§ **WHAT YOU WILL DO**:
Match on the string "accepted" in the entries below and return every matching line.

§ **EXERCISE INPUTS**:
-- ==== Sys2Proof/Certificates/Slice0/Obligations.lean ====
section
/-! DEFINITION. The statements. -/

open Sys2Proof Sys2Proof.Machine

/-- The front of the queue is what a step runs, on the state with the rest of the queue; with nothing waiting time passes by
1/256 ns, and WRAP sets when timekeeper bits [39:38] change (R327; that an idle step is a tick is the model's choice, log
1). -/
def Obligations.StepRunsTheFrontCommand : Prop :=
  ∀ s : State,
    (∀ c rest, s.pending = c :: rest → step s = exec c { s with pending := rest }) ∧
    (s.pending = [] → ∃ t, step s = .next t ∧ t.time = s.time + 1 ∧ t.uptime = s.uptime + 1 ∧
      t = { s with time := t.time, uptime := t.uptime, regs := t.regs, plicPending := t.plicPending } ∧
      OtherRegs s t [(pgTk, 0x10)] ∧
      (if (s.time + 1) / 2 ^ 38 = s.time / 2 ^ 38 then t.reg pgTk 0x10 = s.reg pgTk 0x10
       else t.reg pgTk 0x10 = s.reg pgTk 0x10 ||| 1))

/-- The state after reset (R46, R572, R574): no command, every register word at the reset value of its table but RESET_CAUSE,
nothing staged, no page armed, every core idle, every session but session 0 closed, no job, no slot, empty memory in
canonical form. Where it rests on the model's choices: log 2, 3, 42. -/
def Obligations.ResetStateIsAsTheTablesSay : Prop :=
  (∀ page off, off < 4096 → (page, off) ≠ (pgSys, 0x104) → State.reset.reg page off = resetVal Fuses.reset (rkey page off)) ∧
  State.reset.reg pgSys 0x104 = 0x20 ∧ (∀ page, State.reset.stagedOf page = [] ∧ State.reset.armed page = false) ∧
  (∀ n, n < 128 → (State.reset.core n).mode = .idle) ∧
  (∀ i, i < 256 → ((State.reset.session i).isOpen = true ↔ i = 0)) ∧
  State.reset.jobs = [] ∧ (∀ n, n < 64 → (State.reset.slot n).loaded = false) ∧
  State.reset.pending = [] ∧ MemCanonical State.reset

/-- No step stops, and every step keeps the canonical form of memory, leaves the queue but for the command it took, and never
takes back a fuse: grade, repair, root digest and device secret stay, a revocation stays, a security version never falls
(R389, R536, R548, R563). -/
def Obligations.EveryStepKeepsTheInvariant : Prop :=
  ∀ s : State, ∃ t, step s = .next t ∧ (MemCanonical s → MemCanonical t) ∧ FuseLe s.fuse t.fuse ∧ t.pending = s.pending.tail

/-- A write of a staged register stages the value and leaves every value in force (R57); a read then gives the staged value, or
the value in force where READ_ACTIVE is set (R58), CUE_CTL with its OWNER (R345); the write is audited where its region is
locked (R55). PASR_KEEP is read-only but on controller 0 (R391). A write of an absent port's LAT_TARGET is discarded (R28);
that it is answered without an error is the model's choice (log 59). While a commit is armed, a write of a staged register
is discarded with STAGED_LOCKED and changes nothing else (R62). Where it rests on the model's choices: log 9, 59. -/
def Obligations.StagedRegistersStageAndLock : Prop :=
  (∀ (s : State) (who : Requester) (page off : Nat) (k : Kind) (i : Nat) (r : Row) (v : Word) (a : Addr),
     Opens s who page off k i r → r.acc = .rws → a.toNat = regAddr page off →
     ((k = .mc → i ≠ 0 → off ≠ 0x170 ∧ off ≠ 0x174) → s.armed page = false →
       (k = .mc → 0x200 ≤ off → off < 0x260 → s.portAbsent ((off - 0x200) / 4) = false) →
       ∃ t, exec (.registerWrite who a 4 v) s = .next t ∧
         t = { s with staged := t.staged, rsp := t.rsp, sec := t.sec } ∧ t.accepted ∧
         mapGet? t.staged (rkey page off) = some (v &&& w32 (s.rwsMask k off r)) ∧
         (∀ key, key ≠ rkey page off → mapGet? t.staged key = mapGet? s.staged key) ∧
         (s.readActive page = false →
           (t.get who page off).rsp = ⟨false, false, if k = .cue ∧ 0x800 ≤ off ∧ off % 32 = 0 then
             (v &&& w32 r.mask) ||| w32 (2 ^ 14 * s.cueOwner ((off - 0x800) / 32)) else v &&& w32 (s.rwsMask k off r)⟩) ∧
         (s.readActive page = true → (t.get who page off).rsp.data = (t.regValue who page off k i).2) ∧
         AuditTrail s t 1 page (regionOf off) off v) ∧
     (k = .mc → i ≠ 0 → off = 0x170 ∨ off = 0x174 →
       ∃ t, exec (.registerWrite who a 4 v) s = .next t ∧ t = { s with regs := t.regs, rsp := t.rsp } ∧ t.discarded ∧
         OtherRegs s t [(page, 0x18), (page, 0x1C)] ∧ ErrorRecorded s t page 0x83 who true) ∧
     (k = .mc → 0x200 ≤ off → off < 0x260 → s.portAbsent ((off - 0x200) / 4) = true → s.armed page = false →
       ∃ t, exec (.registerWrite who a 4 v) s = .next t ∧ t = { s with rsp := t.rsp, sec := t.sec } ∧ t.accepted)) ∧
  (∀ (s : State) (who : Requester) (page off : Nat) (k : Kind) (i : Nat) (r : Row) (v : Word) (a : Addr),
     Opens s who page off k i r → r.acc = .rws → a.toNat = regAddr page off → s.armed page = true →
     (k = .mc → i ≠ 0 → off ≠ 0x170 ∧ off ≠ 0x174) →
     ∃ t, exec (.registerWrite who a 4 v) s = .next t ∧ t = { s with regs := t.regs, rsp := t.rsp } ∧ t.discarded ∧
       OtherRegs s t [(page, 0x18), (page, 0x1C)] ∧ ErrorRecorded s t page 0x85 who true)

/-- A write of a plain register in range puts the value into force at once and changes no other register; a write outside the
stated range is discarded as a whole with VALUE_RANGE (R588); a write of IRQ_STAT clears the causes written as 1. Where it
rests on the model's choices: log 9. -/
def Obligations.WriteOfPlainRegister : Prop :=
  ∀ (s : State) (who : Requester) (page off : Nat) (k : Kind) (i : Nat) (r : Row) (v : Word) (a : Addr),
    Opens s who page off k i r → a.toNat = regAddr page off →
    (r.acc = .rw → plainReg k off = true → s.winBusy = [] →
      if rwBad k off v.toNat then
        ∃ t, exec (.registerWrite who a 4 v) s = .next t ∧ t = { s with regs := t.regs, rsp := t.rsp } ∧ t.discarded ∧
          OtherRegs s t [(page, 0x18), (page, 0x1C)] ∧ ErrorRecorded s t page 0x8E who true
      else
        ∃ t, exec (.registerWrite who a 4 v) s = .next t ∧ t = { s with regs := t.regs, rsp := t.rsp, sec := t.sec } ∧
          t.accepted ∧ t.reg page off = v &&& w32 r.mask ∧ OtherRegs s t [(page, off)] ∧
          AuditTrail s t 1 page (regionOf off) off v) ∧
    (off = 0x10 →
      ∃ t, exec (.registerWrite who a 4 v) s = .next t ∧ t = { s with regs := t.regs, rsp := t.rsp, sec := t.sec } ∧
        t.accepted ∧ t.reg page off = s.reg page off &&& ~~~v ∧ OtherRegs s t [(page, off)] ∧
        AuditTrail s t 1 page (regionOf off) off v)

§ **YOUR SOLUTION**:
         t = { s with staged := t.staged, rsp := t.rsp, sec := t.sec } ∧ t.accepted ∧
       ∃ t, exec (.registerWrite who a 4 v) s = .next t ∧ t = { s with rsp := t.rsp, sec := t.sec } ∧ t.accepted)) ∧
          t.accepted ∧ t.reg page off = v &&& w32 r.mask ∧ OtherRegs s t [(page, off)] ∧
        t.accepted ∧ t.reg page off = s.reg page off &&& ~~~v ∧ OtherRegs s t [(page, off)] ∧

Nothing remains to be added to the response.